The cornerstone of Marriott’s union avoidance strategy was doing a masterful job hoodwinking the workers into believing that they enjoyed the same standards of wages and benefits as HTC members. The company did pay the Marquis workers a few pennies more in hourly wages, which they recouped by short changing the employees to the tune of thousands of dollars per employee per year in other union wage items like time and a quarter pay, holiday-in-lieu and sixth and seventh day overtime. Also, for many years a large minority of the staff were simply denied benefits, which added millions to Marriott’s profits. In 2020, the company decided they could save even more simply by subcontracting.

Since the beginning, most Marquis workers clearly understood that their wages and benefits were entirely dependent on the contracts HTC negotiated for its members. Whenever our members got a raise, they got the same raise. They also had a much better medical plan than all other non-union Marriott workers (and for years, a better plan than even the managers in the Marquis) because of our Union. It was a shame that enough of them never understood that by joining our Union, they could have tremendously increased our bargaining power and that would have been in the mutual interest of those workers and all of the hotel workers in New York. For years, the Marquis workers relied on the company’s promise that it would “guarantee fair treatment”, instead of getting real rights and protections that only a union contract can provide. Of course, those same workers have now learned that they grossly underestimated the value of union job security.

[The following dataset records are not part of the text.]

-- ==== Sys2Proof/Machine/Build.lean ====
section
/-! DEFINITION. Request framing: BUILD (41_build.md R160–R163). -/

namespace Sys2Proof.Machine

/-- The addresses BUILD supports (R109, R160). -/
def addressSupported (p : Params) (a : Byte) : Bool :=
  p.addrMin.toNat ≤ a.toNat && a.toNat ≤ p.addrMax.toNat

/-- Build the request frame of kind `k` for address `a` into TXBUF (R160). -/
def buildRequest (k : Kind) (a : Byte) (s : State) : Outcome :=
  if addressSupported s.params a then
    ok { s with
      txbuf := s.txbuf.writeString 0 (requestFrame s.params.cidTable k a)
      txLen := 20
      txChk := requestChecksum s.params.cidTable k a }
  else raise .invalidAddress (a.setWidth 16) { s with txLen := 0 }

/-- BUILD k, a (R160). -/
def execBuild (k : Kind) (a : Byte) (s : State) : Outcome :=
  buildRequest k a s

end Sys2Proof.Machine
end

Now the Union represents both the Marquis and the Marriott Downtown, which was organized on December 10th, and the Union intends to negotiate excellent contracts as soon as possible.

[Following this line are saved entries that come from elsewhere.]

-- ==== Sys2Proof/Laws/Chars.lean ====
section
/-! SUPPORT. Hexadecimal spelling and reading: each undoes the other, and `hexval` is the sum that R10 writes. -/

namespace Sys2Proof

@[simp] theorem length_hex2 (v : Byte) : (hex2 v).length = 2 := rfl

@[simp] theorem length_fmt4 (v : Word16) : (fmt4 v).length = 4 := rfl

@[simp] theorem length_requestVer (k : Kind) : (requestVer k).length = 2 := by
  cases k <;> rfl

@[simp] theorem length_cidChars (c : CidPair) : (cidChars c).length = 4 := rfl

@[simp] theorem length_lengthChars (i : List Byte) : (lengthChars i).length = 4 := rfl

@[simp] theorem length_requestBody (cids : PerKind CidPair) (k : Kind) (a : Byte) :
    (requestBody cids k a).length = 14 := by
  simp [requestBody]

@[simp] theorem length_requestFrame (cids : PerKind CidPair) (k : Kind) (a : Byte) :
    (requestFrame cids k a).length = 20 := by
  simp [requestFrame]

/-- Every request's LENGTH is "E002" (R145). -/
theorem lengthChars_hex2 (v : Byte) : lengthChars (hex2 v) = [0x45#8, 0x30#8, 0x30#8, 0x32#8] := by
  have : lengthChars (hex2 v) = fmt4 (lengthField 2#12) := rfl
  rw [this]; decide

@[simp] theorem hexdig_hexChar (v : BitVec 4) : hexdig (hexChar v) = some v.toNat := by
  revert v; decide

/-- A hex digit spells its value: the uppercase digit of each value is unique (R113). -/
theorem hexChar_of_hexdig {b : Byte} {d : Nat} (h : hexdig b = some d) : hexChar (BitVec.ofNat 4 d) = b ∧ d < 16 := by
  have key : ∀ b : Byte, ∀ d ∈ (hexdig b).toList, hexChar (BitVec.ofNat 4 d) = b ∧ d < 16 := by decide +kernel
  exact key b d (by simp [h])

theorem hexdig_lt {b : Byte} {d : Nat} (h : hexdig b = some d) : d < 16 :=
  (hexChar_of_hexdig h).2

@[simp] theorem hexvalFrom_nil (a : Nat) : hexvalFrom a [] = some a := rfl

theorem hexvalFrom_cons (a : Nat) (c : Byte) (cs : List Byte) :
    hexvalFrom a (c :: cs) = (hexdig c).bind fun d => hexvalFrom (a * 16 + d) cs := by
  rw [hexvalFrom]; cases hexdig c <;> rfl

/-- A string of `w` hex digits has a value below 16^w (R212). -/
theorem hexvalFrom_lt {s : List Byte} {a v : Nat} (h : hexvalFrom a s = some v) : v < (a + 1) * 16 ^ s.length := by
  induction s generalizing a with
  | nil => simp at h; subst h; simp
  | cons c cs ih =>
    rw [hexvalFrom_cons] at h
    cases hd : hexdig c with
    | none => simp [hd] at h
    | some d =>
      have hlt := hexdig_lt hd
      have := ih (by simpa [hd] using h)
      have h2 : (a * 16 + d + 1) ≤ (a + 1) * 16 := by omega
      calc v < (a * 16 + d + 1) * 16 ^ cs.length := this
        _ ≤ (a + 1) * 16 * 16 ^ cs.length := Nat.mul_le_mul_right _ h2
        _ = (a + 1) * 16 ^ (c :: cs).length := by rw [List.length_cons, pow_succ]; ring

theorem hexval_lt {s : List Byte} {v : Nat} (h : hexval s = some v) : v < 16 ^ s.length := by
  simpa using hexvalFrom_lt h

/-- Both digits of a spelled byte read back as its value. -/
@[simp] theorem hexval_hex2 (v : Byte) : hexval (hex2 v) = some v.toNat := by
  have key : ∀ v : Byte, hexval (hex2 v) = some v.toNat := by decide +kernel
  exact key v

/-- Two hex digits are the spelling of the byte they spell. -/
theorem hex2_of_hexval {s : List Byte} {v : Nat} (hl : s.length = 2) (h : hexval s = some v) :
    hex2 (BitVec.ofNat 8 v) = s ∧ v < 256 := by
  match s, hl with
  | [c, d], _ =>
    simp only [hexval, hexvalFrom_cons] at h
    cases hc : hexdig c with
    | none => simp [hc] at h
    | some x =>
      cases hd : hexdig d with
      | none => simp [hc, hd] at h
      | some y =>
        simp [hc, hd] at h
        obtain ⟨hx, hx16⟩ := hexChar_of_hexdig hc
        obtain ⟨hy, hy16⟩ := hexChar_of_hexdig hd
        subst h
        refine ⟨?_, by omega⟩
        have e1 : (BitVec.ofNat 8 (x * 16 + y)).extractLsb' 4 4 = BitVec.ofNat 4 x := by
          apply BitVec.eq_of_toNat_eq; simp [BitVec.extractLsb', Nat.shiftRight_eq_div_pow]; omega
        have e2 : (BitVec.ofNat 8 (x * 16 + y)).extractLsb' 0 4 = BitVec.ofNat 4 y := by
          apply BitVec.eq_of_toNat_eq; simp [BitVec.extractLsb']
        simp [hex2, e1, e2, hx, hy]

/-- A spelled digit is a printable character of the hex alphabet: 0x30 to 0x46. -/
theorem hexChar_range (v : BitVec 4) : 0x30 ≤ (hexChar v).toNat ∧ (hexChar v).toNat ≤ 0x46 := by
  revert v; decide

/-- No character of a request frame is 0x00. -/
theorem requestFrame_ne_zero {cids : PerKind CidPair} {k : Kind} {a : Byte} :
    ∀ b ∈ requestFrame cids k a, b ≠ 0#8 := by
  have hx : ∀ v : BitVec 4, hexChar v ≠ 0#8 := by decide
  have hv : ∀ b ∈ requestVer k, b ≠ 0#8 := by cases k <;> decide
  have h2 : ∀ v : Byte, ∀ b ∈ hex2 v, b ≠ 0#8 := by
    intro v b hb
    simp only [hex2, List.mem_cons, List.not_mem_nil, or_false] at hb
    rcases hb with rfl | rfl <;> exact hx _
  have h4 : ∀ v : Word16, ∀ b ∈ fmt4 v, b ≠ 0#8 := by
    intro v b hb
    simp only [fmt4, List.mem_cons, List.not_mem_nil, or_false] at hb
    rcases hb with rfl | rfl | rfl | rfl <;> exact hx _
  intro b hb
  simp only [requestFrame, requestBody, cidChars, lengthChars, List.mem_append] at hb
  rcases hb with ((hb | ((((hb | hb) | (hb | hb)) | hb) | hb)) | hb) | hb
  · simp [soi] at hb; subst hb; decide
  · exact hv b hb
  · exact h2 _ b hb
  · exact h2 _ b hb
  · exact h2 _ b hb
  · exact h4 _ b hb
  · exact h2 _ b hb
  · exact h4 _ b hb
  · simp [cr] at hb; subst hb; decide

/-- No character of the protocol alphabet is 0x00. -/
theorem ne_zero_of_inAlphabet {b : Byte} (h : inAlphabet b = true) : b ≠ 0#8 := by
  rintro rfl; exact absurd h (by decide)

/-- CR is no shape character (R112). -/
theorem ne_cr_of_isShapeChar {b : Byte} (h : isShapeChar b = true) : b ≠ cr := by
  rintro rfl; exact absurd h (by decide)

end Sys2Proof
end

“Even though it took longer than we would have liked, we are delighted that the Marriott Marquis is now a union hotel and we warmly welcome the Marquis workers into our ranks,” commented HTC President Rich Maroko.

From left to right: Rank and File Organizer Lindita Bastriaga, Public Space Attendant Ana Roman, Housekeeper Irvinia Esprit, HTC Director of Organizing Julia Rybak, and Housekeeper Marie Jeanty.
From left to right: HTC Organizer Margarita Denton, Rank and File Organizer Amada Sosa, Housekeeper Patricia Elson, HTC Director of Organizing Julia Rybak, and Housekeeper Irvinia Esprit.
HTC’s Director of Organizing and Lead Organizer at the Marquis Julia Rybak explains to Marquis workers who came to the Union’s office how to fill out their cards for the Union.